January 31, 2016

The Phantom K

(Continuation of this post.)

I know I shouldn't be thinking about that girl. I know I shouldn't even be acknowledging her on my website. But I can't help it. I admitted that I would never forget her. As much as I try, she'll always be on the back of my mind as the essential girl, as creepy as it sounds. Oh god, it does sound creepy coming from me. It always does but goddamn it, I can't help it. This is what it's like in a post-Pink Puppy world. 

Maybe I just need to meet a phantom of her. A body double. I do remember seeing a blonde version of her in 2014 and I couldn't say hi because that'd be creepy. As if I was never not creepy. But still, I wanna meet a girl who looks like the girl who broke my heart, as weird and horrible as it sounds. I don't know. I still have her in this pedestal that maybe, JUST MAYBE, as long as she's single, I have a chance. Even though I can deny that I'll never talk to her again.
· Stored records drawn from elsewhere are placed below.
-- ==== Sys2Proof/Certificates/Slice0/Obligations.lean ====
section
/-! DEFINITION. The statements for the provers, one `def Obligations.<Name> : Prop` each. Their terms are those of
Safety.lean; each docstring names the rules of spec/ that it rests on. -/

open Sys2Proof Sys2Proof.Machine

/-- A step takes the command at the front of the queue and executes it on the state with the queue's rest. That the queue
is a list, first in, first out, and that an empty one idles, is the model's form of a block (log entry 1). -/
def Obligations.StepRunsFrontCommand : Prop :=
  (∀ (c : Instr) (rest : List Instr) (s : State), s.pending = c :: rest → step s = exec c { s with pending := rest }) ∧
  (∀ s : State, s.pending = [] → step s = .next s)

/-- What the manual gives for reset: every island but AON is in reset, TIME included; the mailboxes and the rings are
empty, nothing is enabled to interrupt; the timebase is at epoch 0; no domain is locked; no management pair runs; every
lane is down; the level is L0; nothing waits. -/
def Obligations.ResetState : Prop :=
  let s := State.reset
  s.pending = [] ∧ (∀ i : Island, isUp s i = (i == .aon)) ∧ s.host.intEnable = 0 ∧ s.host.intStatus = 0 ∧
    s.host.nmiCause = 0 ∧ irqLow s = false ∧ nmiLow s = false ∧ s.host.protoErr = 0 ∧
      s.host.mbox = List.replicate 16 Reset.mailbox ∧
    s.time.epoch = 0 ∧ s.time.stepLog = [] ∧ s.time.everLocked = false ∧ s.mgmt.run = false ∧ s.mgmt.running = [] ∧
    s.therm.level = 0 ∧ s.pwr.state = .run ∧ s.aon.startDue = true ∧ s.basin.cells = [] ∧
    (∀ p < 2, ∀ l < 8, (laneOf s p l).state = .down)

/-- At reset the device has every part. -/
def Obligations.ResetIsWhole : Prop := Whole State.reset

/-- Every step keeps every part of the device: none appears and none is lost. -/
def Obligations.EveryStepKeepsTheParts : Prop := ∀ s u : State, Whole s → step s = .next u → Whole u

/-- R465: no step takes back a blown fuse, or changes a factory value. -/
def Obligations.FusesOnlyBlow : Prop := ∀ s u : State, step s = .next u → fusesBelow s.fuses u.fuses

/-- The basin's cells have their canonical form at reset, and every step keeps it. -/
def Obligations.BasinStaysCanonical : Prop :=
  memWf State.reset.basin.cells = true ∧
    ∀ s u : State, memWf s.basin.cells = true → step s = .next u → memWf u.basin.cells = true

/-- A step takes one command off the queue and nothing else, and the model's clock does not go back (the queue and the
clock are the model's, log entries 1 and 2). -/
def Obligations.EveryStepTakesOneCommand : Prop :=
  ∀ (c : Instr) (rest : List Instr) (s u : State), s.pending = c :: rest → step s = .next u →
    u.pending = rest ∧ s.now ≤ u.now

/-- R335, R352: how a request is judged before its own checks. A request that nothing serves stays as it is; one whose
`SEQ` is 0, or is not the doorbell's value, is answered `BAD_PARAM` under the doorbell's value; one of more than 255 words
is answered `BAD_LENGTH`. Nothing is executed. -/
def Obligations.RequestsAreJudgedInOrder : Prop :=
  ∀ (i : Instr) (op : Nat) (t : Time) (rq : Request) (s : State), asks i = some (op, t, rq) →
    (serves (tick t s) rq = false → exec i s = .next (tick t s)) ∧
    (serves (tick t s) rq → rq.readable → (rq.seq = 0 ∨ rq.bell ≠ rq.seq) →
      ∃ u, exec i s = .next u ∧ Unchanged answering s u ∧ u.nv = s.nv ∧
        (byMailbox rq = true → hasMailbox rq s = true →
          let m := u.host.mbox.getD rq.mailbox.val default
          m.done = true ∧ m.pending = false ∧ m.seq = rq.bell ∧ m.status = stBadParam ∧ m.rspLen = 0)) ∧
    (arrives t rq s → journalFind s rq.agent rq.srcNode rq.seq = none → 255 < rq.len → refuses i op rq stBadLength s)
Even though I could always spout the same old lies about moving on from her. Maybe if I meet someone who's just like her. The Phantom K.

The Phantom K will look like her, sound like her, and act like her but the only thing different is that she'll actually like me back. Pahahaha. Maybe in an afterlife. Or maybe in my dreams. I don't know.

Why am I even talking about this here?